Если же говорить о моих делах – если об этом вообще имеет смысл говорить, – то они складываются нормально. Я защитила диссертацию, внесла маленький вклад в изучение жизни Байрона на венецианско-армянской земле. Теперь я официально кандидат наук. В тот же вечер у нас дома собрались гости. Поздравляли, выпивали. Иногда мне кажется, что мне бы со свечей идти да выть, а не пить вино в компании милых умных людей, но я позволила себе расслабиться хотя бы на вечер. В новом учебном году вернусь к преподаванию. Кроме того, в Армению собирается вернуться Манвел, мой старый друг, ты должна его помнить: ему выдали грант (от армянской диаспоры) для работы с нашими государственными архивами. Мы не виделись много лет, и будет интересно узнать, как у него дела. А так, все разъехались, Нина, все.
У детей все хорошо. Лето, а значит, можно ненадолго отвлечься от занятий с ними. Записала обоих на плавание, чтобы освободить себе дневные часы. Амбо обожает, Гриша пока побаивается воды. Зато детская Библия ему очень понравилась. Правда, он подрисовал распятому Христу фингал, и у меня нет этому объяснений. Кто поймет, кем он себя воображает: апостолом веры или тайным безбожником? Я пока не раскусила его. Амбо, кстати, делает успехи в теннисе. Его пригласили на городские соревнования, посмотрим, что из этого выйдет. Рада, что он наконец увлекся, вначале ему было тяжело. Будем с Гришкой за него болеть.
Как твои дела? Ездила ли еще в какие-нибудь города? Как работа?
Пиши о себе и не обращай внимания на мою ворчливость.
Любим-обнимаем.
P. S. Отправляю посылку со всякой мелочью. В том числе положила маленькую сувенирную фигурку платанового деревца, которую нашла на вернисаже, – красивая, да?
Седа, привет!
Наверное, мне следует что-то написать о решении суда, но я не знаю, что сказать.
Ужасно жить с сознанием, что убийца до сих пор на свободе.
Неужели они даже не подозревают никого конкретно?

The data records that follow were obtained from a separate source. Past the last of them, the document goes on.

-- ==== Sys2Proof/Machine/Flags.lean ====
section
/-! DEFINITION. Every flag computation of the instruction set (spec/10_state.md R22) and the byte a flag is
written as (R97, D37). -/

namespace Sys2Proof.Machine

/-- A flag as `V[15]` holds it: 0x01 or 0x00 (R97). -/
def flagByte (b : Bool) : Byte := if b then 0x01#8 else 0x00#8

/-- reg-add: the unsigned sum is 256 or more (R136). -/
def carries (a b : Byte) : Bool := decide (256 ≤ a.toNat + b.toNat)

/-- reg-sub and reg-subn: `a - b` has no borrow, `a >= b` (R137, R138). -/
def noBorrow (a b : Byte) : Bool := decide (b.toNat ≤ a.toNat)

/-- shift-right: the bit shifted out, bit 0 (R139). -/
def lowBit (a : Byte) : Bool := a.getLsbD 0

/-- shift-left: the bit shifted out, bit 7 (R140). -/
def highBit (a : Byte) : Bool := a.getLsbD 7

/-- add-index: the new `I` is greater than 0xFFF (R161). -/
def pastMemory (i : Word) : Bool := decide (0x0FFF < i.toNat)

end Sys2Proof.Machine
end

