/-! ### Reset and invariants -/

/-- R45, R240, R241: the state a run starts in, for every configuration and image that fits. -/
def Obligations.BootGivesTheResetState : Prop :=
  ∀ (cfg : BootConfig) (image : List Byte), image.length ≤ 3584 →
    ∃ s, boot cfg true (some image) = .next s ∧
      (∀ z, s.reg z = 0x00#8) ∧ s.i = 0x0000#16 ∧ s.pc = 0x0200#16 ∧ s.sp = 0 ∧
      (∀ k, s.stack.get k = 0x0000#16) ∧ s.dt = 0x00#8 ∧ s.st = 0x00#8 ∧
      (∀ k : Fin 80, s.mem.read k.val = cfg.font.get k) ∧
      (∀ a, 0x050 ≤ a → a ≤ 0x1FF → s.mem.read a = 0x00#8) ∧
      (∀ j, ∀ h : j < image.length, s.mem.read (0x200 + j) = image[j]) ∧
      (∀ a, 0x200 + image.length ≤ a → a ≤ 0xFFF → s.mem.read a = 0x00#8) ∧
      s.halted = false ∧ s.faultCause = .none ∧ s.faultPc = 0x0000#16 ∧ s.faultInfo = 0x0000#16 ∧
      s.tTimer = cfg.t0 ∧ s.tInsn = cfg.t0 ∧ s.now = cfg.t0 ∧ s.glyphPolicy = cfg.glyphPolicy ∧ s.rates = cfg.rates ∧
      s.quitIn = cfg.quitIn ∧
      (∀ c r, s.disp.pixel c r = false) ∧ s.frameOpen = true ∧ (∀ k, s.keyDown.get k = false) ∧
      s.released = none

/-- R56: an image longer than 3584 bytes is refused and not truncated, and so is one that could not be read; the image
goes to 0x200 byte by byte (R233, R242).  The names of the refusals are the model's (notes/assumptions/22.md), and so is
which one is given where a collaborator is not ready as well (DESIGN CHOICE, notes/assumptions/25.md): the spec says only
that the block does not start. -/
def Obligations.LoaderPlacesOrRefusesTheImage : Prop :=
  (∀ (cfg : BootConfig) (ready : Bool) (image : List Byte), 3584 < image.length →
    boot cfg ready (some image) = .refused .loadFailure) ∧
  (∀ (cfg : BootConfig) (ready : Bool), boot cfg ready none = .refused .loadFailure) ∧
  (∀ (cfg : BootConfig) (image : List Byte), image.length ≤ 3584 →
    boot cfg false (some image) = .refused .collaboratorInitFailure ∧
    ∃ s, boot cfg true (some image) = .next s ∧ ∀ j, ∀ h : j < image.length, s.mem.read (0x200 + j) = image[j])

/-- The state a run starts in meets every invariant and, unless the host quits before the first instruction action, runs,
for every configuration and every image that fits; the reset state is the one of the default configuration and an empty
image (R45, R240).  The canonical form of memory is DESIGN CHOICE 12, and how the host's quit is held DESIGN CHOICE 7. -/
def Obligations.ResetMeetsTheInvariants : Prop :=
  (∀ (cfg : BootConfig) (image : List Byte), image.length ≤ 3584 →
    ∃ s, boot cfg true (some image) = .next s ∧
      s.mem.wf = true ∧ ClockInv s ∧ FrameInv s ∧ StatusInv s ∧
      s.halted = false ∧ s.pc.toNat ≤ 0xFFE ∧ (cfg.quitIn ≠ some 0 → s.running)) ∧
  boot defaultBoot true (some []) = .next State.reset ∧
  State.reset.mem.wf = true ∧ ClockInv State.reset ∧ FrameInv State.reset ∧ StatusInv State.reset ∧
  State.reset.halted = false ∧ State.reset.pc.toNat ≤ 0xFFE ∧ (Config.quitIn ≠ some 0 → State.reset.running)

/-- Every step keeps memory in the model's canonical form.  The form, a list of address and byte pairs, is DESIGN CHOICE 12
(notes/assumptions/12.md) and no rule's; that every byte stored lies inside memory is R51 and R58. -/
def Obligations.StepKeepsMemoryCanonical : Prop :=
  ∀ s t : State, s.mem.wf = true → step s = .next t → t.mem.wf = true

/-- R222, R223: every step keeps the clock's invariant, and the clock never runs back; a timer action that fires is a
period after the one before it, and so is the instruction action of a step.  Where the step faults, both that `T_INSN` is
the last sample and that it is a period later rest on a faulting action recording it, DEDUCED in notes/assumptions/9.md
and unsafe for such a claim about a halted core; what a step is is the model's choice (6.md). -/
def Obligations.StepKeepsTheClock : Prop :=
  ∀ s t : State, ClockInv s → step s = .next t →
    ClockInv t ∧ s.now ≤ t.now ∧ (t.tTimer = s.tTimer ∨ s.tTimer + s.rates.timerPeriod ≤ t.tTimer) ∧
      (s.halted = false → s.tInsn + s.rates.insnPeriod ≤ t.tInsn)

/-- Every step keeps the frame window open before any present (R230) and the fault status honest (R34, R35). -/
def Obligations.StepKeepsFrameAndStatus : Prop :=
  ∀ s t : State, step s = .next t →
    (FrameInv s → FrameInv t) ∧ (StatusInv s → StatusInv t)

/-- R53: under the default policy the glyph region is never mutated: however long a run goes on from a state whose
memory is in canonical form, the 80 glyph bytes read as they did. -/
def Obligations.GlyphsAreNeverMutated : Prop :=
  ∀ (k : Nat) (s t : State), s.glyphPolicy = .fault → s.mem.wf = true → Host.Core.run core k s = .next t →
    t.glyphPolicy = .fault ∧ ∀ a, a ≤ 0x04F → t.mem.read a = s.mem.read a
end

Неужели никто не может дать разумного объяснения, зачем Сако поехал в этот несчастный богом забытый город? Кого он там искал? Или чего? Правда ли, что он хотел взглянуть на призрак своего архитектурного проекта, над которым столько корпел? А кто его убил? Я не знаю, и мне очень больно, что могу никогда этого и не узнать. Я даже не прошу справедливого суда, я просто хочу увидеть лицо человека, который сделал это с ним.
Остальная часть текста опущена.